Ben Guez, a startup founder and content creator, has automated his dating life using OpenClaw, Claude Code, and Instagram’s trial reels feature. He told TechCrunch he now has “a bunch of potential international wives in [his] DMs” as a result.
How the Automation Works
The pipeline is straightforward. OpenClaw monitors World Cup match results. After each game, the agent triggers Claude Code to generate an Instagram trial reel using a fixed template: Guez staring out a train window looking dejected, captioned “I can’t believe {COUNTRY} lost… If any {COUNTRY} girls need emotional support… my DMs are open.”
Trial reels don’t appear on a creator’s public profile, so Guez has posted the same template more than a dozen times without any of them visible to casual profile visitors. The results: over one million views and 200 DMs in a few days, according to TechCrunch.
There’s a secondary funnel built in. Guez’s profile states he only responds to DMs sent through Canary, his AI language learning app. Every respondent has to download it first.
”They’re More Impressed”
Guez told TechCrunch that the women who discover the automation aren’t angry: “They’re more impressed, like, ‘Oh, you’re thinking outside of the box, you’re a genius.’” TechCrunch noted it was unable to independently verify those reactions.
The Line Between Automation and Manipulation
Not everyone using OpenClaw for dating is running the same playbook. Jeff Weisbein, founder of a tech PR firm in South Florida, told TechCrunch he uses OpenClaw to research restaurants and plan date logistics across different neighborhoods. He draws the line at mediating actual conversations.

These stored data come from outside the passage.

-- ==== Sys2Proof/Machine/PassThrough.lean ====
section
/-! DEFINITION. The words neither expander interprets: NOP, RESOURCEDECL, DMANOP, SFPNOP and every other
(spec/42_passthrough_and_composition.md R190 to R195). -/

namespace Sys2Proof.Machine

/-- NOP in the stream is a pass-through word like any other (R191). -/
def execNop (payload : BitVec 24) (s : State) : Result := passThrough (encode (.nop payload)) s

/-- RESOURCEDECL "Has no effect on instruction semantics": the expanders pass it (R192). -/
def execResourcedecl (payload : BitVec 24) (s : State) : Result := passThrough (encode (.resourcedecl payload)) s

/-- DMANOP passes (R193). -/
def execDmanop (payload : BitVec 24) (s : State) : Result := passThrough (encode (.dmanop payload)) s

/-- SFPNOP passes (R194). -/
def execSfpnop (payload : BitVec 24) (s : State) : Result := passThrough (encode (.sfpnop payload)) s

/-- Every other word passes, all 32 bits as they are (R190, R195). -/
def execOther (opcode : BitVec 8) (payload : BitVec 24) (s : State) : Result :=
  passThrough (encode (.other opcode payload)) s

end Sys2Proof.Machine
end

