-- ==== Sys2Proof/Machine/Findings.lean ====
section
/-! DEFINITION. The optional outcomes of spec/60_exceptions.md R212 as findings about the instruction a unit is
about to run. They stop nothing in this model (log 13, 24, 28); a claim that wants the spec's stricter reading
asks that there be none. -/

namespace Sys2Proof.Machine

/-- The MopCfg registers a Template 0 expansion reads, in the functional model's order (spec/40_mop.md R126, R128):
R128's list, whatever the mask. MopCfg[3] is in it where every iteration sees a mask bit of 1, MopCfg[7] where every one
sees 0, though neither is emitted then. That "reads" (R128, R135, R212, D17) and not "emitted or tested" (R44, R213) says which
registers count for `UnwrittenMopCfg` is the model's choice (DESIGN CHOICE, log 36). -/
def template0Reads (cfg : MopCfg) : List (Fin 9) :=
  [1] ++ (if hasB cfg then [2] else []) ++ [3] ++ (if hasA123 cfg then [4, 5, 6] else []) ++ [7]
    ++ (if hasB cfg then [8] else [])

/-- The MopCfg registers an expansion reads, in order; Template 1 reads all nine (spec/40_mop.md R128, R135), whatever its
counts. That these count for `UnwrittenMopCfg`, emitted or tested or not, is the model's choice (DESIGN CHOICE, log 36). -/
def mopReads (template : Template) (cfg : MopCfg) : List (Fin 9) :=
  match template with
  | .unpackZeroMask => template0Reads cfg
  | .doubleLoop => List.finRange 9

/-- The slots a playback reads, in order (spec/41_replay.md R167). -/
def playbackReads (base : Fin 32) (n : Nat) : List (Fin 32) := (List.range n).map (replaySlot base)

/-- What an instruction would meet at the MOP Expander of a thread (R44, R90, R127, R213). The spec orders no two of
its optional outcomes on one instruction, so all that apply are reported: a Template 0 MOP with Count1 > 31 that also
reads an unwritten register has both, and which of the two is listed first is the model's choice and means nothing
(DESIGN CHOICE, log 35). Of several unwritten registers the first read is reported (R213), the registers that count being
those of `mopReads` (DESIGN CHOICE, log 36). -/
def mopFindings (i : Instr) (th : ThreadState) : List Finding :=
  match i with
  | .mop template count1 _ =>
    (if template = .unpackZeroMask ∧ 31 < count1.toNat then [.mopT0CountBeyondMask] else [])
      ++ (((mopReads template th.mopCfg).find? fun k => !th.cfgWritten[k]).map Finding.unwrittenMopCfg).toList
  | .mopCfg reserved _ => if reserved = 0 then [] else [.reservedBits]
  | .nop _ => []
  | .replay _ _ _ _ _ => []
  | .resourcedecl _ => []
  | .dmanop _ => []
  | .sfpnop _ => []
  | .other _ _ => []

/-- What an instruction would meet at the Replay Expander of a thread that is not recording (R90, R171). A playback with
bits 3:2 not zero that also reads an unwritten slot has both findings; which is listed first is the model's choice and
means nothing (DESIGN CHOICE, log 35). That of several unwritten slots the first read is reported is the model's choice
too (log 35). -/
def replayFindings (i : Instr) (th : ThreadState) : List Finding :=
  match i with
  | .replay startIdx len unlisted _ loadMode =>
    (if unlisted = 0 then [] else [.reservedBits])
      ++ (if loadMode then [] else
        (((playbackReads (replayIndex startIdx) (replayCount len)).find? fun k => !th.slotWritten[k]).map
          Finding.unwrittenReplaySlot).toList)
  | .mop _ _ _ => []
  | .mopCfg _ _ => []
  | .nop _ => []
  | .resourcedecl _ => []
  | .dmanop _ => []
  | .sfpnop _ => []
  | .other _ _ => []

/-- What the instruction the unit of `s.site` is about to run would meet. A recording reads nothing and decodes
nothing (spec/41_replay.md R165). -/
def findings (i : Instr) (s : State) : List Finding :=
  match s.site.stage with
  | .mopExpander => mopFindings i (s.thread s.site.thread)
  | .replayExpander =>
    match (s.thread s.site.thread).recording with
    | some _ => []
    | none => replayFindings i (s.thread s.site.thread)

end Sys2Proof.Machine
end

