-- ==== Sys2Proof/Safety.lean ====
section
/-! DEFINITION. What holds of every state the machine can be in, and what a safe run is. -/

namespace Sys2Proof.Safety

open Sys2Proof.Machine

/-- A recording in progress has 1 to 64 words to capture and has not captured them all (spec/10_state.md R31). -/
def recordingOk (r : Recording) : Prop := 1 ≤ r.n ∧ r.n ≤ Config.replayMax ∧ r.i < r.n

/-- What the spec says of one thread at every moment. -/
structure ThreadInv (th : ThreadState) : Prop where
  /-- at most 32 entries in the FIFO (spec/10_state.md R23) -/
  fifoDepth     : th.fifo.length ≤ Config.fifoDepth
  /-- no expansion is longer than the largest (spec/40_mop.md R147) -/
  pendingBound  : th.mopPending.length ≤ Config.mopMax
  /-- `MopBusy` is true exactly while an expansion is in progress (spec/10_state.md R28) -/
  mopBusy       : th.mopBusy = !th.mopPending.isEmpty
  /-- no playback is longer than 64 words (spec/41_replay.md R172) -/
  playbackBound : th.playPending.length ≤ Config.replayMax
  /-- outside a recording `ReplayBusy` is true exactly while a playback is in progress (spec/10_state.md R33) -/
  replayBusy    : th.replayBusy = !th.playPending.isEmpty
  /-- no recording starts while a playback is in progress (spec/10_state.md R32) -/
  oneMode       : th.playPending ≠ [] → th.recording = none
  /-- a recording in progress is a legal one (spec/10_state.md R31) -/
  recording     : ∀ r, th.recording = some r → recordingOk r
  /-- no word with an expander's opcode has been delivered (spec/30_encoding.md R93) -/
  outClean      : ∀ w ∈ th.out, isExpanderOpcode w = false

/-- What the spec says of the machine at every moment. -/
def Inv (s : State) : Prop := ∀ t, ThreadInv (s.thread t)

/-- What no unit and no core action touches. -/
def sameControl (s s' : State) : Prop :=
  s'.site = s.site ∧ s'.schedule = s.schedule ∧ s'.turns = s.turns ∧ s'.draws = s.draws

/-- Every thread but t is as it was. -/
def sameThreadsBut (t : ThreadId) (s s' : State) : Prop := ∀ t', t' ≠ t → s'.thread t' = s.thread t'

/-- The frame of a unit of thread t: nothing outside thread t has changed, no core, no other thread. -/
def unitFrame (t : ThreadId) (s s' : State) : Prop :=
  sameThreadsBut t s s' ∧ (∀ t', s'.trisc t' = s.trisc t') ∧ s'.brisc = s.brisc ∧ sameControl s s'

/-- The frame of a core's action: no core's port has changed, and no other core's remaining actions. -/
def coreFrame (c : CoreId) (s s' : State) : Prop :=
  (∀ c', s'.port c' = s.port c') ∧ (∀ t, c ≠ .trisc t → (s'.trisc t).program = (s.trisc t).program) ∧
  (c ≠ .brisc → s'.brisc.program = s.brisc.program) ∧ sameControl s s'

/-- The frame of a core's CSR access: nothing but its own port, its own remaining actions and the count of drawn free
values has changed. -/
def portFrame (c : CoreId) (s s' : State) : Prop :=
  (∀ t, s'.thread t = s.thread t) ∧ (∀ c', c' ≠ c → s'.port c' = s.port c') ∧
  (∀ t, c ≠ .trisc t → (s'.trisc t).program = (s.trisc t).program) ∧
  (c ≠ .brisc → s'.brisc.program = s.brisc.program) ∧
  s'.site = s.site ∧ s'.schedule = s.schedule ∧ s'.turns = s.turns

/-- The next action of core c is a store of v to `MopCfg[t][i]`: a TRISC's word store in the window, BRISC's write, or
BRISC's word store at an address of its own (spec/20_memory.md R52 to R54). -/
def nextStoresMopCfg (c : CoreId) (t : ThreadId) (i : Fin 9) (v : Word) (s : State) : Prop :=
  match c with
  | .trisc t' => t' = t ∧ ∃ rest,
      (s.trisc t').program = .access (.store (0xFFB80000 + 4 * BitVec.ofNat 32 i.val) 4 v) :: rest
  | .brisc => ∃ rest, s.brisc.program = .writeMopCfg t i v :: rest ∨
      ∃ addr, briscMopCfgTarget addr = some (t, i) ∧ s.brisc.program = .access (.store addr 4 v) :: rest

/-- A run of `k` steps that meets no fault and no refusal. -/
def SafeFor (k : Nat) (s : State) : Prop := ∃ s', Sys2Proof.core.run k s = .next s'

/-- A run of `k` steps that ends as the spec calls final (spec/42_passthrough_and_composition.md R204). -/
def EndsFinal (k : Nat) (s : State) : Prop :=
  ∃ s' : State, Sys2Proof.core.run k s = .next s' ∧ runStatus s' = .final

end Sys2Proof.Safety
end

“I have seen people create bots and ways to swipe using OpenClaw, and I wouldn’t do that,” Weisbein said. “I feel like you shouldn’t delegate your communication when you’re in a relationship with someone to AI.”
The pattern reflects a broader split in how personal AI agents are being used. Logistics and research automation, where agents replace Google searches and spreadsheet work, carries different ethical weight than agents that manage social interactions on a user’s behalf without the other party’s knowledge.
The Consent Question
What makes Guez’s setup notable for the agent community isn’t the dating angle. It’s the consent architecture, or lack of one. The women responding to his trial reels don’t know they’re interacting with an automated outreach system. The reel looks personal. The country reference looks timely. The emotional framing looks genuine. All of it is templated and machine-generated.
As AI agents move from business workflows into personal and social contexts, the question of disclosure becomes harder to dodge. Business automation has norms around it. Personal manipulation through agents operating without the other party’s awareness does not.